Interesting that you vote on individual issues as well. Up here, we vote for the candidate, and the canditate alone. Or rather, the candidate's party. So the ballot is the size of cue-card, and voting takes a good ten seconds. Hopefully, there is a party which reflects your own beliefs.

I can see the advantages of your system, despite the complications. Though I much prefer the multi-party system.

Congrats again,

-Steve E.


Steve Evil <evening_tsar@hotmail.com>
Toronto, - Wednesday, November 8 2006 11:9:29

Congratulations friends, on sending the rats packing! And a great big "Thank You" on behalf of the rest of the world. We share in your joy.


Interesting that you vote on individual issues as well. Up here,


Adam-Troy Castro <adamcastro999ATyahoo.com>
- Wednesday, November 8 2006 10:15:26

Heh!
Even Somebody who should be up against the wall can still see the handwriting on it.

Rumsfeld's resigning.

How much do you think that has to do with hoping that they won't come after him, now?

Gad, this is satisfying.

(BTW: It takes me a LONG time to emerge from the voting booth. My wife, who is far better informed than I am on the judicial, county, and resolution levels, is one-two-three done. I vote with great care, and double-check what I've done.)


Tally <tally.johnson@gmail.com>
Chester, SC - Wednesday, November 8 2006 9:46:55

yesterday
Harlan- My wife feels your pain about losing a spouse to the polls. I put in a 20 hour day between pollmanaging, roving to other precincts fixing minor glitches and calling in results for the AP, on a rare mutual day off. SC did not do as well as the rest of the USA, but I'm pleased by the decent turnout and by the good guys taking the House back. Now for Montana and VA to get their S@$T together and give us the Senate. Thanks to Susan and all the other folks who let this election go off fairly smoothly and to all the folks who voted.

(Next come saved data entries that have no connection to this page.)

theorem shaRi (rd rs1 : RegNum) (f : Bool) (k : BitVec 16) :
    Statement (.shaRi rd rs1 f k) := of_fields (encRi_shift_mask _ _ _ _ _ _)

theorem addRr (rd rs1 rs2 : RegNum) (f : Bool) :
    Statement (.addRr rd rs1 rs2 f) := of_fields (encReg_rr_mask _ _ _ _ _ _ _ _ _)

theorem addcRr (rd rs1 rs2 : RegNum) (f : Bool) :
    Statement (.addcRr rd rs1 rs2 f) := of_fields (encReg_rr_mask _ _ _ _ _ _ _ _ _)

theorem subRr (rd rs1 rs2 : RegNum) (f : Bool) :
    Statement (.subRr rd rs1 rs2 f) := of_fields (encReg_rr_mask _ _ _ _ _ _ _ _ _)

theorem subbRr (rd rs1 rs2 : RegNum) (f : Bool) :
    Statement (.subbRr rd rs1 rs2 f) := of_fields (encReg_rr_mask _ _ _ _ _ _ _ _ _)

theorem andRr (rd rs1 rs2 : RegNum) (f : Bool) :
    Statement (.andRr rd rs1 rs2 f) := of_fields (encReg_rr_mask _ _ _ _ _ _ _ _ _)

theorem orRr (rd rs1 rs2 : RegNum) (f : Bool) :
    Statement (.orRr rd rs1 rs2 f) := of_fields (encReg_rr_mask _ _ _ _ _ _ _ _ _)

theorem xorRr (rd rs1 rs2 : RegNum) (f : Bool) :
    Statement (.xorRr rd rs1 rs2 f) := of_fields (encReg_rr_mask _ _ _ _ _ _ _ _ _)

theorem shRr (rd rs1 rs2 : RegNum) (f : Bool) :
    Statement (.shRr rd rs1 rs2 f) := of_fields (encReg_rr_shift_mask _ _ _ _ _ _ _ _ _)

theorem shaRr (rd rs1 rs2 : RegNum) (f : Bool) :
    Statement (.shaRr rd rs1 rs2 f) := of_fields (encReg_rr_shift_mask _ _ _ _ _ _ _ _ _)

theorem addRrr (rd rs1 rs2 rs3 : RegNum) (op1 : Op1) (f : Bool) :
    Statement (.addRrr rd rs1 rs2 rs3 op1 f) := of_fields (encReg_op_mask _ _ _ _ _ _ _ _ _)

theorem addcRrr (rd rs1 rs2 rs3 : RegNum) (op1 : Op1) (f : Bool) :
    Statement (.addcRrr rd rs1 rs2 rs3 op1 f) := of_fields (encReg_op_mask _ _ _ _ _ _ _ _ _)

theorem subRrr (rd rs1 rs2 rs3 : RegNum) (op1 : Op1) (f : Bool) :
    Statement (.subRrr rd rs1 rs2 rs3 op1 f) := of_fields (encReg_op_mask _ _ _ _ _ _ _ _ _)

theorem subbRrr (rd rs1 rs2 rs3 : RegNum) (op1 : Op1) (f : Bool) :
    Statement (.subbRrr rd rs1 rs2 rs3 op1 f) := of_fields (encReg_op_mask _ _ _ _ _ _ _ _ _)

theorem andRrr (rd rs1 rs2 rs3 : RegNum) (op1 : Op1) (f : Bool) :
    Statement (.andRrr rd rs1 rs2 rs3 op1 f) := of_fields (encReg_op_mask _ _ _ _ _ _ _ _ _)

theorem orRrr (rd rs1 rs2 rs3 : RegNum) (op1 : Op1) (f : Bool) :
    Statement (.orRrr rd rs1 rs2 rs3 op1 f) := of_fields (encReg_op_mask _ _ _ _ _ _ _ _ _)

theorem xorRrr (rd rs1 rs2 rs3 : RegNum) (op1 : Op1) (f : Bool) :
    Statement (.xorRrr rd rs1 rs2 rs3 op1 f) := of_fields (encReg_op_mask _ _ _ _ _ _ _ _ _)

theorem shRrr (rd rs1 rs2 rs3 : RegNum) (op1 : Op1) (f : Bool) :
    Statement (.shRrr rd rs1 rs2 rs3 op1 f) := of_fields (encReg_rrr_shift_mask _ _ _ _ _ _ _ _ _)

theorem shaRrr (rd rs1 rs2 rs3 : RegNum) (op1 : Op1) (f : Bool) :
    Statement (.shaRrr rd rs1 rs2 rs3 op1 f) := of_fields (encReg_rrr_shift_mask _ _ _ _ _ _ _ _ _)

theorem ldRm (rd rs1 : RegNum) (p q : Bool) (k : BitVec 16) :
    Statement (.ldRm rd rs1 p q k) := of_fields (encConst_rm_mask _ _ _ _ _ _)

theorem stRm (rd rs1 : RegNum) (p q : Bool) (k : BitVec 16) :
    Statement (.stRm rd rs1 p q k) := of_fields (encConst_rm_mask _ _ _ _ _ _)

theorem ldRrmAdd (rd rs1 rs2 : RegNum) (p q : Bool) (t : LoadType) :
    Statement (.ldRrmAdd rd rs1 rs2 p q t) := of_fields (encReg_op_mask _ _ _ _ _ _ _ _ _)

theorem ldRrmAddc (rd rs1 rs2 : RegNum) (p q : Bool) (t : LoadType) :
    Statement (.ldRrmAddc rd rs1 rs2 p q t) := of_fields (encReg_op_mask _ _ _ _ _ _ _ _ _)

theorem ldRrmSub (rd rs1 rs2 : RegNum) (p q : Bool) (t : LoadType) :
    Statement (.ldRrmSub rd rs1 rs2 p q t) := of_fields (encReg_op_mask _ _ _ _ _ _ _ _ _)

theorem ldRrmSubb (rd rs1 rs2 : RegNum) (p q : Bool) (t : LoadType) :
    Statement (.ldRrmSubb rd rs1 rs2 p q t) := of_fields (encReg_op_mask _ _ _ _ _ _ _ _ _)

theorem ldRrmAnd (rd rs1 rs2 : RegNum) (p q : Bool) (t : LoadType) :
    Statement (.ldRrmAnd rd rs1 rs2 p q t) := of_fields (encReg_op_mask _ _ _ _ _ _ _ _ _)

theorem ldRrmOr (rd rs1 rs2 : RegNum) (p q : Bool) (t : LoadType) :
    Statement (.ldRrmOr rd rs1 rs2 p q t) := of_fields (encReg_op_mask _ _ _ _ _ _ _ _ _)

theorem ldRrmXor (rd rs1 rs2 : RegNum) (p q : Bool) (t : LoadType) :
    Statement (.ldRrmXor rd rs1 rs2 p q t) := of_fields (encReg_op_mask _ _ _ _ _ _ _ _ _)

theorem ldRrmSh (rd rs1 rs2 : RegNum) (p q : Bool) :
    Statement (.ldRrmSh rd rs1 rs2 p q) := of_fields (encReg_rrm_shift_mask _ _ _ _ _ _ _ _ _)

theorem ldRrmSha (rd rs1 rs2 : RegNum) (p q : Bool) :
    Statement (.ldRrmSha rd rs1 rs2 p q) := of_fields (encReg_rrm_shift_mask _ _ _ _ _ _ _ _ _)

theorem stRrmAdd (rd rs1 rs2 : RegNum) (p q : Bool) (t : StoreType) :
    Statement (.stRrmAdd rd rs1 rs2 p q t) := of_fields (encReg_op_mask _ _ _ _ _ _ _ _ _)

Also, the stickers are coming to the Library's graphic novel collection, but hopefully they will merely boost the circ numbers, resulting in more $$ to order them.


Bryan Harmon <Harmon5@msn.com>
Jackson, Kentucky - Wednesday, November 8 2006 9:24:6

The Real Benefit From the Dems Win
I don't expect the new Congress to actually accomplish any meaningful legislation, Bush will veto everything, but you can bet they won't be rubberstamping the President's proposals the way their predecessors did. Even though the election results were a definite repudiation of Mr. Bush's handling of the war in Iraq, there is little Congress can do if the President insists on 'staying the course."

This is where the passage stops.